From George Washington to the Covid-19 pandemic: Vaccine mandates in US history

Vaccine mandate roots can be traced back to George Washington

Clara Hill
Wednesday 08 September 2021 13:51 BST
California Governor mandates vaccine or tests for California school staff

In light of the growing trend of federal and state vaccine mandates to combat surging levels of Covid-19, US Republican Representative Jim Jordan tweeted: “Vaccine mandates are un-American.”

Mr Jordan and other conservatives, both pundits and politicians, have expressed this sentiment, such as Mike DeWine, the governor of Mr Jordan’s home state Ohio, which is experiencing below national targets levels of vaccination.

However, as historical records show, vaccine mandates can be dated back to the days of the Founding Fathers, according to historians.

“Congressman Jordan is just wrong. There’s more than enough history to show we have a precedent for requiring vaccines that goes all the way to George Washington,” political historian Julian E Zelizer told The Washington Post. “This claim that it’s somehow un-American doesn’t match with the actual historical record. I don’t think there’s much of an argument here.”

Vaccine mandates have long been part of the United States’ approach to fighting disease. In January 1777, Washington, who at the time was the general of the Continental forces, pushed for troops to be inoculated against Variola, commonly known as smallpox. During the American Revolution, one of the biggest causes of casualties was disease, with 90 per cent of soldiers dying from it – the most prevalent being smallpox.

According to historical records, the situation was dire. Camps were being transformed into sickbays and it was driving down enlistments. In contrast, in Europe, the early origins of modern day vaccinations were already sweeping across society. This is believed to have given the British army a slight advantage.

Just like today, the move was largely unpopular with Congress when Washington wrote to propose it. In retrospect, the policy was largely deemed a success.  Breakthrough cases appeared, but they did not impede whole regiments like before.

A few decades later, in 1802, Massachusetts became the first state to push for vaccine uptake. In 1809, the state passed the the first vaccine mandate law. By 1900, almost half of the 45 existing states had mandated smallpox vaccines for children going to school.

In 1905, the Massachusetts Supreme Court ruled that people did not have the right to infect other people with smallpox in Jacobson v Massachusetts, which upheld the law after a challenge to the $5 fine imposed on those not compliant.

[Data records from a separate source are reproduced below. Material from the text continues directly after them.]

/-- What the islands have gathered of one coat. -/
structure CoatEval where
  /-- set in force in the coat, none where none was -/
  set   : Option Nat := none
  /-- emptied by throttle step 3 (R287) -/
  empty : Bool := false
  /-- the findings of island A and of island B, by head times 1,024 plus column -/
  a : List (Nat × ColEval) := []
  b : List (Nat × ColEval) := []
  /-- heads of which a band counts for island A, and for island B, because its scrub found a parity error (R282) -/
  scrubA : Nat := 0
  scrubB : Nat := 0
  deriving DecidableEq, Repr

/-- The state of one field for one island (R287): consecutive detecting and clear coats, and whether it is set. -/
structure FieldSt where
  det : Nat := 0
  clr : Nat := 0
  on  : Bool := true
  deriving DecidableEq, Repr

/-- One safety input (R290 to R292): samples that differ from the filtered state of A and of B, samples of disagreement,
whether the cause of a DISC fault stands, and ticks for which the evaluated state has been 1. -/
structure SafIn where
  cntA : Nat := 0
  cntB : Nat := 0
  disc : Nat := 0
  cause : Bool := false
  ones : Nat := 0
  deriving DecidableEq, Repr

/-- One safety connection (R306). -/
structure ConnSt where
  /-- last accepted SEQ; none before the first in SYNC -/
  last : Option Nat := none
  /-- telegrams in sequence since the first -/
  got  : Nat := 0
  accAt : Nat := 0
  /-- CMD and SET of the last accepted command -/
  cmd  : Nat := 0
  set  : Nat := 0
  /-- next SEQ sent, and the tick of the last sending -/
  txSeq : Nat := 0
  txAt : Option Nat := none
  /-- OUT and SET last sent -/
  sent : Nat := 0
  /-- its FAULT reaction stands: latched with REACT 0 or 1 -/
  stop : Bool := false
  warn : Bool := false
  deriving DecidableEq, Repr

/-- What the safety islands hold beside their registers. -/
structure SafSt where
  img  : Option FieldImg := none
  /-- the confirmed SCID, and the configuration that it stands for: the words of the RWL registers of SAF, and the field
  image (R297) -/
  confirmed : Option Nat := none
  confWords : List Byte := []
  confImg   : Option FieldImg := none
  cur  : CoatEval := {}
  prev : CoatEval := {}
  /-- the coat before has been concluded -/
  concluded : Bool := true
  /-- island A protective and warning, island B protective and warning -/
  fs   : Vector FieldSt 4 := Vector.replicate 4 {}
  /-- rows of each cell column whose last measurement held a counting peak in the protective field, by head times 1,024
  plus column (R285) -/
  peaks : List (Nat × Nat) := []
  /-- set index read at the strobes of the coat in progress and of the coat before: none before the first strobe, and
  within it none where the strobes did not agree (R283) -/
  idx  : Option (Option Nat) := none
  idxPrev : Option (Option Nat) := none
  missed : Nat := 0
  set  : Option Nat := none
  selBad : Bool := true
  div  : Nat := 0
  ins  : Vector SafIn 4 := Vector.replicate 4 {}
  /-- heads that detected in the warning field of either island in the last coat (R304) -/
  wfHeads : Nat := 0
  /-- pairs of which a cause stood at the last update, pairs that wait for a restart event, and pairs whose channel A, whose channel
  B is on; bit 0 for OSSD1 (R293) -/
  cause : Nat := 3
  wait : Nat := 3
  chA  : Nat := 0
  chB  : Nat := 0
  /-- ticks of the last wrong readback of each pair, and the tick since which both emitter readbacks read low -/
  ossdBad : Vector Nat 2 := Vector.replicate 2 0
  rbLow : Option Nat := some 0
  /-- the emitter enables have passed their check since REQ was set (R295) -/
  emitOk : Bool := false
  /-- CONFIG has been asked for (R297) -/
  toConfig : Bool := false
  conns : Vector ConnSt 16 := Vector.replicate 16 {}
  /-- status telegrams of each connection waiting for the mailbox, oldest first (R338) -/
  doeQ : List (Nat × List Byte) := []
  deriving DecidableEq, Repr


/-- The last valid message of the partner (R318). -/
structure PartnerMsg where
  role   : Nat
  flags  : Nat
  frame  : Nat
  fhDone : Nat
  keyCheck : Nat
  imgSeq : Nat
  cfgSeq : Nat
  verdict : Nat
  deriving DecidableEq, Repr

/-- The retention store (R319): the committed configuration as fields that differ from their reset values, the tables,
the palette entries, the header of the image in force and its partitions, the partitions loaded with their headers, and the
firmware that runs (0 A, 1 B). -/
structure RetStore where
  regs  : List (Nat × Nat) := []
  tabs  : Tabs := {}
  hdr   : List Byte := []
  parts : List (Nat × List Byte) := []
  pal   : List (Nat × Nat) := []
  loaded : List (Nat × List Byte × List Byte) := []
  fw    : Nat := 0
  deriving DecidableEq, Repr
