/-- `MODE.CONFIG` (R309). -/
abbrev MODE_CONFIG : Fld := ⟨0x60040 * 32 + 0, 1, 0, .wo, .imm, 0⟩
/-- `MODE.STORE` (R309). -/
abbrev MODE_STORE : Fld := ⟨0x60040 * 32 + 8, 1, 0, .wo, .imm, 0⟩
/-- `MODE.STORE_BUSY` (R309). -/
abbrev MODE_STORE_BUSY : Fld := ⟨0x60040 * 32 + 9, 1, 0, .ro, .none, 7⟩
/-- `MODE.STORE_CODE` (R309). -/
abbrev MODE_STORE_CODE : Fld := ⟨0x60040 * 32 + 16, 8, 0, .ro, .none, 7⟩
/-- `STAT.STATE` (R309). -/
abbrev STAT_STATE : Fld := ⟨0x60044 * 32 + 0, 3, 0, .ro, .none, 7⟩
/-- `STAT.OSSD1_ON` (R309). -/
abbrev STAT_OSSD1_ON : Fld := ⟨0x60044 * 32 + 3, 1, 0, .ro, .none, 7⟩
/-- `STAT.OSSD2_ON` (R309). -/
abbrev STAT_OSSD2_ON : Fld := ⟨0x60044 * 32 + 4, 1, 0, .ro, .none, 7⟩
/-- `STAT.PF_DEM` (R309). -/
abbrev STAT_PF_DEM : Fld := ⟨0x60044 * 32 + 5, 1, 0, .ro, .none, 7⟩
/-- `STAT.WF_DEM` (R309). -/
abbrev STAT_WF_DEM : Fld := ⟨0x60044 * 32 + 6, 1, 0, .ro, .none, 7⟩
/-- `STAT.RESTART_REQ` (R309). -/
abbrev STAT_RESTART_REQ : Fld := ⟨0x60044 * 32 + 7, 1, 1, .ro, .none, 7⟩
/-- `STAT.FSET` (R309). -/
abbrev STAT_FSET : Fld := ⟨0x60044 * 32 + 8, 3, 0, .ro, .none, 7⟩
/-- `STAT.SEL_INVALID` (R309). -/
abbrev STAT_SEL_INVALID : Fld := ⟨0x60044 * 32 + 11, 1, 0, .ro, .none, 7⟩
/-- `STAT.MEAS_STOP` (R309). -/
abbrev STAT_MEAS_STOP : Fld := ⟨0x60044 * 32 + 12, 1, 0, .ro, .none, 7⟩
/-- `STAT.COATS` (R309). -/
abbrev STAT_COATS : Fld := ⟨0x60044 * 32 + 16, 16, 0, .ro, .none, 7⟩
/-- `FAULT.DISC` (R309). -/
abbrev FAULT_DISC : Fld := ⟨0x60048 * 32 + 0, 4, 0, .ro, .none, 7⟩
/-- `FAULT.OSSD` (R309). -/
abbrev FAULT_OSSD : Fld := ⟨0x60048 * 32 + 4, 2, 0, .ro, .none, 7⟩
/-- `FAULT.EMIT` (R309). -/
abbrev FAULT_EMIT : Fld := ⟨0x60048 * 32 + 6, 1, 0, .ro, .none, 7⟩
/-- `FAULT.CONN` (R309). -/
abbrev FAULT_CONN : Fld := ⟨0x60048 * 32 + 7, 1, 0, .ro, .none, 7⟩
/-- `FAULT.CROSS` (R309). -/
abbrev FAULT_CROSS : Fld := ⟨0x60048 * 32 + 8, 1, 0, .ro, .none, 7⟩
/-- `FAULT.CLOCK` (R309). -/
abbrev FAULT_CLOCK : Fld := ⟨0x60048 * 32 + 9, 1, 0, .ro, .none, 7⟩
/-- `FAULT.SELFTEST` (R309). -/
abbrev FAULT_SELFTEST : Fld := ⟨0x60048 * 32 + 10, 1, 0, .ro, .none, 7⟩
/-- `FAULT.TABLE` (R309). -/
abbrev FAULT_TABLE : Fld := ⟨0x60048 * 32 + 11, 1, 0, .ro, .none, 7⟩
/-- `SCID_A.SCID` (R309). -/
abbrev SCID_A_SCID : Fld := ⟨0x6004C * 32 + 0, 32, 0, .ro, .none, 7⟩
/-- `SCID_B.SCID` (R309). -/
abbrev SCID_B_SCID : Fld := ⟨0x60050 * 32 + 0, 32, 0, .ro, .none, 7⟩
/-- `CONFIRM.SCID` (R309). -/
abbrev CONFIRM_SCID : Fld := ⟨0x60054 * 32 + 0, 32, 0, .wo, .imm, 0⟩
/-- `FLOAD.GO` (R309). -/
abbrev FLOAD_GO : Fld := ⟨0x60058 * 32 + 0, 1, 0, .wo, .imm, 0⟩
/-- `FLOAD.FLASH` (R309). -/
abbrev FLOAD_FLASH : Fld := ⟨0x60058 * 32 + 1, 1, 0, .wo, .imm, 0⟩
/-- `FLOAD.BUSY` (R309). -/
abbrev FLOAD_BUSY : Fld := ⟨0x60058 * 32 + 2, 1, 0, .ro, .none, 7⟩
/-- `FLOAD.CODE` (R309). -/
abbrev FLOAD_CODE : Fld := ⟨0x60058 * 32 + 8, 8, 0, .ro, .none, 7⟩
/-- `FL_ADDR.ADDR` (R309). -/
abbrev FL_ADDR_ADDR : Fld := ⟨0x6005C * 32 + 0, 28, 0, .rw, .imm, 7⟩
/-- `SEL.SRC` (R309). -/
abbrev SEL_SRC : Fld := ⟨0x60060 * 32 + 0, 1, 0, .rwl, .imm, 7⟩
/-- `SEL.CONN` (R309). -/
abbrev SEL_CONN : Fld := ⟨0x60060 * 32 + 1, 4, 0, .rwl, .imm, 7⟩
/-- `EVAL.N` (R309). -/
abbrev EVAL_N : Fld := ⟨0x60064 * 32 + 0, 3, 2, .rwl, .imm, 7⟩
/-- `EVAL.CLR_COATS` (R309). -/
abbrev EVAL_CLR_COATS : Fld := ⟨0x60064 * 32 + 4, 4, 2, .rwl, .imm, 7⟩
/-- `EVAL.DIV_COATS` (R309). -/
abbrev EVAL_DIV_COATS : Fld := ⟨0x60064 * 32 + 8, 4, 8, .rwl, .imm, 7⟩
/-- `OSSD_CFG.AUTO1` (R309). -/
abbrev OSSD_CFG_AUTO1 : Fld := ⟨0x60068 * 32 + 0, 1, 0, .rwl, .imm, 7⟩
/-- `OSSD_CFG.AUTO2` (R309). -/
abbrev OSSD_CFG_AUTO2 : Fld := ⟨0x60068 * 32 + 1, 1, 0, .rwl, .imm, 7⟩
/-- `OSSD_CFG.OSSD2_SRC` (R309). -/
abbrev OSSD_CFG_OSSD2_SRC : Fld := ⟨0x60068 * 32 + 2, 1, 1, .rwl, .imm, 7⟩
/-- `OSSD_CFG.OSSD2_EN` (R309). -/
abbrev OSSD_CFG_OSSD2_EN : Fld := ⟨0x60068 * 32 + 3, 1, 0, .rwl, .imm, 7⟩
/-- `OSSD_CFG.START_AUTO` (R309). -/
abbrev OSSD_CFG_START_AUTO : Fld := ⟨0x60068 * 32 + 4, 1, 0, .rwl, .imm, 7⟩
/-- `DIAG_ACT.DIRT` (R309). -/
abbrev DIAG_ACT_DIRT : Fld := ⟨0x6006C * 32 + 0, 2, 1, .rwl, .imm, 7⟩
/-- `DIAG_ACT.DISP` (R309). -/
abbrev DIAG_ACT_DISP : Fld := ⟨0x6006C * 32 + 2, 2, 1, .rwl, .imm, 7⟩
/-- `DIAG_ACT.ESTOP_EMIT` (R309). -/
abbrev DIAG_ACT_ESTOP_EMIT : Fld := ⟨0x6006C * 32 + 4, 1, 1, .rwl, .imm, 7⟩
/-- `EMIT.REQ` (R309). -/
abbrev EMIT_REQ : Fld := ⟨0x60070 * 32 + 0, 1, 0, .rw, .imm, 7⟩
/-- `EMIT.HS_EN` (R309). -/
abbrev EMIT_HS_EN : Fld := ⟨0x60070 * 32 + 8, 1, 0, .ro, .none, 7⟩
/-- `EMIT.LS_EN` (R309). -/
abbrev EMIT_LS_EN : Fld := ⟨0x60070 * 32 + 9, 1, 0, .ro, .none, 7⟩
/-- `EMIT.HS_RB` (R309). -/
abbrev EMIT_HS_RB : Fld := ⟨0x60070 * 32 + 10, 1, 0, .ro, .none, 7⟩
/-- `EMIT.LS_RB` (R309). -/
abbrev EMIT_LS_RB : Fld := ⟨0x60070 * 32 + 11, 1, 0, .ro, .none, 7⟩
/-- `INSTAT.STATE` (R309). -/
abbrev INSTAT_STATE : Fld := ⟨0x60074 * 32 + 0, 16, 0, .ro, .none, 7⟩
/-- `VERDICT.PF_A` (R309). -/
abbrev VERDICT_PF_A : Fld := ⟨0x60078 * 32 + 0, 8, 0, .ro, .none, 7⟩
/-- `VERDICT.PF_B` (R309). -/
abbrev VERDICT_PF_B : Fld := ⟨0x60078 * 32 + 8, 8, 0, .ro, .none, 7⟩
/-- `VERDICT.UNMON` (R309). -/
abbrev VERDICT_UNMON : Fld := ⟨0x60078 * 32 + 16, 8, 0, .ro, .none, 7⟩
/-- `VERDICT.WF_A` (R309). -/
abbrev VERDICT_WF_A : Fld := ⟨0x60078 * 32 + 24, 8, 0, .ro, .none, 7⟩
/-- `INCFG[n].FUNC` (R309). -/
abbrev INCFG_FUNC (n : Nat) : Fld := ⟨(0x60000 + 0x80 + 0x4 * n) * 32 + 0, 3, 0, .rwl, .imm, 7⟩
/-- `INCFG[n].ANTIVAL` (R309). -/
abbrev INCFG_ANTIVAL (n : Nat) : Fld := ⟨(0x60000 + 0x80 + 0x4 * n) * 32 + 3, 1, 0, .rwl, .imm, 7⟩
/-- `INCFG[n].DISC_TIME` (R309). -/
abbrev INCFG_DISC_TIME (n : Nat) : Fld := ⟨(0x60000 + 0x80 + 0x4 * n) * 32 + 8, 10, 50, .rwl, .imm, 7⟩
/-- `FSET[s].EN` (R309). -/
abbrev FSET_EN (s : Nat) : Fld := ⟨(0x60000 + 0x90 + 0x4 * s) * 32 + 0, 1, 0, .ro, .none, 7⟩
/-- `FSET[s].FIELD_CNT` (R309). -/
abbrev FSET_FIELD_CNT (s : Nat) : Fld := ⟨(0x60000 + 0x90 + 0x4 * s) * 32 + 1, 2, 0, .ro, .none, 7⟩
/-- `FSET[s].SCALE` (R309). -/
abbrev FSET_SCALE (s : Nat) : Fld := ⟨(0x60000 + 0x90 + 0x4 * s) * 32 + 16, 16, 0, .ro, .none, 7⟩
/-- `HCFG[h].NEAR_RANGE` (R309). -/
abbrev HCFG_NEAR_RANGE (h : Nat) : Fld := ⟨(0x60000 + 0xB0 + 0x4 * h) * 32 + 0, 8, 26, .rwl, .imm, 7⟩
/-- `HCFG[h].PERMIT4` (R309). -/
abbrev HCFG_PERMIT4 (h : Nat) : Fld := ⟨(0x60000 + 0xB0 + 0x4 * h) * 32 + 8, 1, 0, .rwl, .imm, 7⟩
/-- `HCFG[h].PERMIT5` (R309). -/
abbrev HCFG_PERMIT5 (h : Nat) : Fld := ⟨(0x60000 + 0xB0 + 0x4 * h) * 32 + 9, 1, 0, .rwl, .imm, 7⟩
/-- `CONN_CFG[c].EN` (R309). -/
abbrev CONN_CFG_EN (c : Nat) : Fld := ⟨(0x60000 + 0x100 + 0x8 * c) * 32 + 0, 1, 0, .rwl, .imm, 7⟩
/-- `CONN_CFG[c].TRANSPORT` (R309). -/
abbrev CONN_CFG_TRANSPORT (c : Nat) : Fld := ⟨(0x60000 + 0x100 + 0x8 * c) * 32 + 1, 1, 0, .rwl, .imm, 7⟩
/-- `CONN_CFG[c].PORT` (R309). -/
abbrev CONN_CFG_PORT (c : Nat) : Fld := ⟨(0x60000 + 0x100 + 0x8 * c) * 32 + 2, 2, 0, .rwl, .imm, 7⟩
/-- `CONN_CFG[c].ROLE` (R309). -/
abbrev CONN_CFG_ROLE (c : Nat) : Fld := ⟨(0x60000 + 0x100 + 0x8 * c) * 32 + 4, 2, 1, .rwl, .imm, 7⟩
/-- `CONN_CFG[c].REACT` (R309). -/
abbrev CONN_CFG_REACT (c : Nat) : Fld := ⟨(0x60000 + 0x100 + 0x8 * c) * 32 + 6, 2, 0, .rwl, .imm, 7⟩
/-- `CONN_CFG[c].OWNER` (R309). -/
abbrev CONN_CFG_OWNER (c : Nat) : Fld := ⟨(0x60000 + 0x100 + 0x8 * c) * 32 + 8, 1, 1, .rwl, .imm, 7⟩
/-- `CONN_CFG[c].OWN_IDX` (R309). -/
abbrev CONN_CFG_OWN_IDX (c : Nat) : Fld := ⟨(0x60000 + 0x100 + 0x8 * c) * 32 + 9, 4, 0, .rwl, .imm, 7⟩
/-- `CONN_CFG[c].PARTNER` (R309). -/
abbrev CONN_CFG_PARTNER (c : Nat) : Fld := ⟨(0x60000 + 0x100 + 0x8 * c) * 32 + 13, 14, 0, .rwl, .imm, 7⟩
/-- `CONN_TIM[c].WDOG` (R309). -/
abbrev CONN_TIM_WDOG (c : Nat) : Fld := ⟨(0x60000 + 0x104 + 0x8 * c) * 32 + 0, 10, 100, .rwl, .imm, 7⟩
/-- `CONN_TIM[c].TX_MS` (R309). -/
abbrev CONN_TIM_TX_MS (c : Nat) : Fld := ⟨(0x60000 + 0x104 + 0x8 * c) * 32 + 16, 10, 10, .rwl, .imm, 7⟩
/-- `CONN_STAT[c].STATE` (R309). -/
abbrev CONN_STAT_STATE (c : Nat) : Fld := ⟨(0x60000 + 0x180 + 0x4 * c) * 32 + 0, 2, 0, .ro, .none, 7⟩
/-- `CONN_STAT[c].MASQ` (R309). -/
abbrev CONN_STAT_MASQ (c : Nat) : Fld := ⟨(0x60000 + 0x180 + 0x4 * c) * 32 + 2, 1, 0, .ro, .none, 7⟩
/-- `CONN_STAT[c].BAD` (R309). -/
abbrev CONN_STAT_BAD (c : Nat) : Fld := ⟨(0x60000 + 0x180 + 0x4 * c) * 32 + 8, 8, 0, .ro, .none, 3⟩
/-- `CONN_STAT[c].GAP` (R309). -/
abbrev CONN_STAT_GAP (c : Nat) : Fld := ⟨(0x60000 + 0x180 + 0x4 * c) * 32 + 16, 8, 0, .ro, .none, 3⟩
/-- `CONN_STAT[c].LATE` (R309). -/
abbrev CONN_STAT_LATE (c : Nat) : Fld := ⟨(0x60000 + 0x180 + 0x4 * c) * 32 + 24, 8, 0, .ro, .none, 3⟩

The case of Zucht v King led the Texas Supreme Court to rule in 1922 that it was not unconstitutional to ban unvaccinated children from educational establishments

In 1963, 20 states, along with Washington DC and Puerto Rico, had added more vaccines to the mandate list. Other diseases, such as measles, promoted more government intervention in the 1960s, leading to areas in the 1970s seeing much lower death rates from the disease than those who had not mandated vaccines. For example, in Los Angeles and Alaska, mandates drastically increased attendance in classrooms, and in response, scientists called vaccine mandates a successful public health policy, according to Fox 10.

Polio and DTP vaccines also become available to schools after federal funding from the Kennedy administration, according to the Immunization Action Coalition. They stated in 1971 that the CDC took the smallpox vaccination out use due to the disease being declared eradicated. The development in vaccines and present illnesses has led to changes in what vaccines are needed to mandated, however vaccine mandates have stayed in place.

Exemptions to the vaccine mandates apply, such as to people with allergies or immune systems deemed unable to handle it. In 48 states, varying degrees of religious exemptions also apply.

Currently, the biggest virus threat to society is Covid-19, which has three vaccines approved for use in the US. The Moderna and Johnson & Johnson vaccines have emergency authorisation, while the Pfizer has been given full authorisation by the Food and Drug Administration.

President Joe Biden has tried to implement vaccine mandates across society via requiring all federal workers to be vaccinated and calling on private businesses to do the same.

“I’m calling on more companies in the private sector to step up with vaccine requirements that will reach millions more people,” he said in address last month.

Experts have pointed out that there is not much that can be done at a federal level, due to it being an issue for each individual state.

“I should say that it’s a misconception that President Biden has the power to have a nationwide vaccine mandate. Traditionally, vaccine mandates have been imposed by cities and states,” Lawrence Gostin, a professor in global health, told NPR.

According to a poll by the Associated Press published last month, half of US workers are in favour of vaccine mandates at their jobs.